▸ **Your goal**:
Find where "[if_neg (by tauto), if_neg (by tauto)]" appears in the entries below. That line and all lines after it, through the last, are to be duplicated exactly, with nothing else.

▸ **Supplied information**:
= = = = = = =

-- ==== Sys2Proof/Laws/Store.lean ====
section
/-! SUPPORT. What the stores of an instruction do: one cell, all sixteen cells, and the commit phase;
what they read as afterwards, what they leave alone, and that they keep the stores canonical and
bounded. -/

namespace Sys2Proof.Machine

/-- The five files with lane cells that an instruction or the host can write. -/
def RegFile.hasCells : RegFile → Bool
  | .temp | .input | .output | .addr | .pred => true
  | .null | .imm | .const | .unassigned _ => false

/-- A write to a file changes only that file's store. -/
theorem State.writeReg_frame (s : State) (f : RegFile) (i : Nat) (c : Channel) (l : Lane) (v : Word) :
    s.writeReg f i c l v = { s with
      temp := (s.writeReg f i c l v).temp, input := (s.writeReg f i c l v).input
      output := (s.writeReg f i c l v).output, addr := (s.writeReg f i c l v).addr
      pred := (s.writeReg f i c l v).pred } := by
  cases f <;> rfl

/-- The nine parts of `storageWf`. -/
theorem State.storageWf_iff (s : State) : s.storageWf = true ↔
    s.temp.wf = true ∧ s.input.wf = true ∧ s.output.wf = true ∧ s.addr.wf = true ∧
    s.pred.wf = true ∧ s.const.wf = true ∧ s.a0.wf = true ∧ s.dadx.wf = true ∧
    s.dady.wf = true := by
  simp [State.storageWf, and_assoc]

/-- The nine parts of `storageBounded`. -/
theorem State.storageBounded_iff (s : State) : s.storageBounded = true ↔
    s.temp.below (16 * s.cfg.numTemp) = true ∧ s.input.below (16 * s.cfg.numInput) = true ∧
    s.output.below (16 * s.cfg.numOutput) = true ∧ s.addr.below 16 = true ∧
    s.pred.below (16 * s.cfg.numPred) = true ∧
    s.const.below (4 * (s.cfg.numConstBufs * s.cfg.constStride)) = true ∧
    s.a0.below (4 * s.cfg.numInput) = true ∧ s.dadx.below (4 * s.cfg.numInput) = true ∧
    s.dady.below (4 * s.cfg.numInput) = true := by
  simp [State.storageBounded, and_assoc]

/-- What any cell reads as after a write of one cell. -/
theorem State.readReg_writeReg (s : State) (h : s.storageWf = true) (f : RegFile) (i : Nat)
    (c : Channel) (l : Lane) (v : Word) (g : RegFile) (j : Nat) (e : Channel) (k : Lane) :
    (s.writeReg f i c l v).readReg g j e k =
      if RegFile.hasCells f = true ∧ g = f ∧ j = i ∧ e = c ∧ k = l then v
      else s.readReg g j e k := by
  obtain ⟨h1, h2, h3, h4, h5, -⟩ := (State.storageWf_iff s).mp h
  cases f <;> cases g <;>
    simp [State.writeReg, State.readReg, RegFile.hasCells, CellMap.read_write, cellNo_inj, *]

/-- A write keeps every store canonical. -/
theorem State.writeReg_storageWf (s : State) (h : s.storageWf = true) (f : RegFile) (i : Nat)
    (c : Channel) (l : Lane) (v : Word) : (s.writeReg f i c l v).storageWf = true := by
  rw [State.storageWf_iff] at h ⊢
  obtain ⟨h1, h2, h3, h4, h5, h6⟩ := h
  cases f <;> simp [State.writeReg, CellMap.write_wf, *]

/-- A write inside the file keeps every store bounded. -/
theorem State.writeReg_storageBounded (s : State) (h : s.storageBounded = true) (f : RegFile)
    (i : Nat) (hi : RegFile.hasCells f = true → i < s.fileSize f) (c : Channel) (l : Lane)
    (v : Word) : (s.writeReg f i c l v).storageBounded = true := by
  rw [State.storageBounded_iff] at h ⊢
  obtain ⟨h1, h2, h3, h4, h5, h6⟩ := h
  cases f <;> simp [State.writeReg, *] <;>
    exact CellMap.write_below _ _ _ _
      (cellNo_lt (n := s.fileSize _) (hi rfl) c l) (by simpa [State.fileSize])

/-! ### All the stores of an instruction -/

/-- Storing one cell changes only register files. -/
theorem State.storeCell_frame (s : State) (f : RegFile) (regs : Quad Nat) (out : Results)
    (p : Channel × Lane) : ∃ t i o a q, s.storeCell f regs out p =
      { s with temp := t, input := i, output := o, addr := a, pred := q } := by
  unfold State.storeCell
  split
  · exact ⟨_, _, _, _, _, rfl⟩
  · exact ⟨_, _, _, _, _, State.writeReg_frame ..⟩

/-- Storing the cells `ps`, in order, changes only register files. -/
theorem State.foldl_storeCell_frame (ps : List (Channel × Lane)) (s : State) (f : RegFile)
    (regs : Quad Nat) (out : Results) : ∃ t i o a q,
      ps.foldl (fun t p => t.storeCell f regs out p) s =
        { s with temp := t, input := i, output := o, addr := a, pred := q } := by
  induction ps generalizing s with
  | nil => exact ⟨_, _, _, _, _, rfl⟩
  | cons p ps ih =>
    obtain ⟨t, i, o, a, q, h⟩ := s.storeCell_frame f regs out p
    obtain ⟨t', i', o', a', q', h'⟩ := ih (s.storeCell f regs out p)
    exact ⟨t', i', o', a', q', by rw [List.foldl_cons, h', h]⟩

/-- The stores of an instruction change only register files. -/
theorem State.storeAll_frame (s : State) (f : RegFile) (regs : Quad Nat) (out : Results) :
    s.storeAll f regs out = { s with
      temp := (s.storeAll f regs out).temp, input := (s.storeAll f regs out).input
      output := (s.storeAll f regs out).output, addr := (s.storeAll f regs out).addr
      pred := (s.storeAll f regs out).pred } := by
  obtain ⟨t, i, o, a, q, h⟩ := State.foldl_storeCell_frame regCells s f regs out
  rw [State.storeAll, h]

/-- The Input file is kept unless it is the destination, which no legal instruction has. -/
theorem State.storeAll_input (s : State) (f : RegFile) (hf : f ≠ .input) (regs : Quad Nat)
    (out : Results) : (s.storeAll f regs out).input = s.input := by
  unfold State.storeAll
  generalize regCells = ps
  induction ps generalizing s with
  | nil => rfl
  | cons p ps ih =>
    rw [List.foldl_cons, ih]
    unfold State.storeCell
    split
    · rfl
    · cases f <;> first | rfl | exact absurd rfl hf

/-- The stores keep every store canonical. -/
theorem State.storeAll_storageWf (s : State) (h : s.storageWf = true) (f : RegFile)
    (regs : Quad Nat) (out : Results) : (s.storeAll f regs out).storageWf = true := by
  unfold State.storeAll
  generalize regCells = ps
  induction ps generalizing s with
  | nil => exact h
  | cons p ps ih =>
    rw [List.foldl_cons]
    refine ih _ ?_
    unfold State.storeCell
    split
    · exact h
    · exact s.writeReg_storageWf h f _ _ _ _

/-- The stores keep every store bounded, when the registers lie inside the file. -/
theorem State.storeAll_storageBounded (s : State) (h : s.storageBounded = true) (f : RegFile)
    (regs : Quad Nat) (hr : ∀ l, RegFile.hasCells f = true → regs.get l < s.fileSize f)
    (out : Results) : (s.storeAll f regs out).storageBounded = true := by
  unfold State.storeAll
  generalize regCells = ps
  induction ps generalizing s with
  | nil => exact h
  | cons p ps ih =>
    rw [List.foldl_cons]
    unfold State.storeCell
    split
    · exact ih s h hr
    · refine ih _ (s.writeReg_storageBounded h f _ (hr _) _ _ _) fun l hf => ?_
      rw [State.fileSize_congr (t := s) (by simp) (by simp)]
      exact hr l hf

/-- What any cell reads as after the stores of the cells `ps`. -/
theorem State.readReg_foldl_storeCell (ps : List (Channel × Lane)) (s : State)
    (h : s.storageWf = true) (f : RegFile) (regs : Quad Nat) (out : Results) (g : RegFile)
    (j : Nat) (c : Channel) (l : Lane) :
    (ps.foldl (fun t p => t.storeCell f regs out p) s).readReg g j c l =
      if RegFile.hasCells f = true ∧ g = f ∧ j = regs.get l ∧ (c, l) ∈ ps then
        (out c l).getD (s.readReg g j c l)
      else s.readReg g j c l := by
  induction ps generalizing s with
  | nil => simp
  | cons p ps ih =>
    obtain ⟨e, k⟩ := p
    rw [List.foldl_cons]
    have hstep : (s.storeCell f regs out (e, k)).storageWf = true := by
      unfold State.storeCell
      split
      · exact h
      · exact s.writeReg_storageWf h f _ _ _ _
    have hread : (s.storeCell f regs out (e, k)).readReg g j c l =
        if RegFile.hasCells f = true ∧ g = f ∧ j = regs.get l ∧ c = e ∧ l = k then
          (out c l).getD (s.readReg g j c l)
        else s.readReg g j c l := by
      unfold State.storeCell
      cases ho : out e k with
      | none =>
        simp only
        split
        · rename_i hc; obtain ⟨-, -, -, rfl, rfl⟩ := hc; simp [ho]
        · rfl
      | some w =>
        simp only
        rw [s.readReg_writeReg h]
        by_cases hce : c = e ∧ l = k
        · obtain ⟨rfl, rfl⟩ := hce; simp [ho]
        · rw [if_neg (by tauto), if_neg (by tauto)]
    rw [ih _ hstep, hread]
    by_cases hmem : (c, l) ∈ ps
    · by_cases hck : c = e ∧ l = k
      · by_cases hx : RegFile.hasCells f = true ∧ g = f ∧ j = regs.get l
        · obtain ⟨hx1, hx2, hx3⟩ := hx
          simp only [hx1, hx2, hx3, hck, List.mem_cons, true_and, and_true, true_or, if_true]
          cases out e k <;> simp
        · rw [if_neg (by tauto), if_neg (by tauto), if_neg (by tauto)]
      · rw [if_neg (show ¬(RegFile.hasCells f = true ∧ g = f ∧ j = regs.get l ∧ c = e ∧ l = k)
          by tauto)]
        simp [hmem]
    · by_cases hck : c = e ∧ l = k
      · obtain ⟨rfl, rfl⟩ := hck; simp [hmem]
      · have : ¬(c, l) ∈ (e, k) :: ps := by simp [hmem]; tauto
        rw [if_neg (by tauto), if_neg (by tauto), if_neg (by tauto)]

= = = = = = =

▸ **Solution to this exercise**:
        · rw [if_neg (by tauto), if_neg (by tauto)]
    rw [ih _ hstep, hread]
    by_cases hmem : (c, l) ∈ ps
    · by_cases hck : c = e ∧ l = k
      · by_cases hx : RegFile.hasCells f = true ∧ g = f ∧ j = regs.get l
        · obtain ⟨hx1, hx2, hx3⟩ := hx
          simp only [hx1, hx2, hx3, hck, List.mem_cons, true_and, and_true, true_or, if_true]
          cases out e k <;> simp
        · rw [if_neg (by tauto), if_neg (by tauto), if_neg (by tauto)]
      · rw [if_neg (show ¬(RegFile.hasCells f = true ∧ g = f ∧ j = regs.get l ∧ c = e ∧ l = k)
          by tauto)]
        simp [hmem]
    · by_cases hck : c = e ∧ l = k
      · obtain ⟨rfl, rfl⟩ := hck; simp [hmem]
      · have : ¬(c, l) ∈ (e, k) :: ps := by simp [hmem]; tauto
        rw [if_neg (by tauto), if_neg (by tauto), if_neg (by tauto)]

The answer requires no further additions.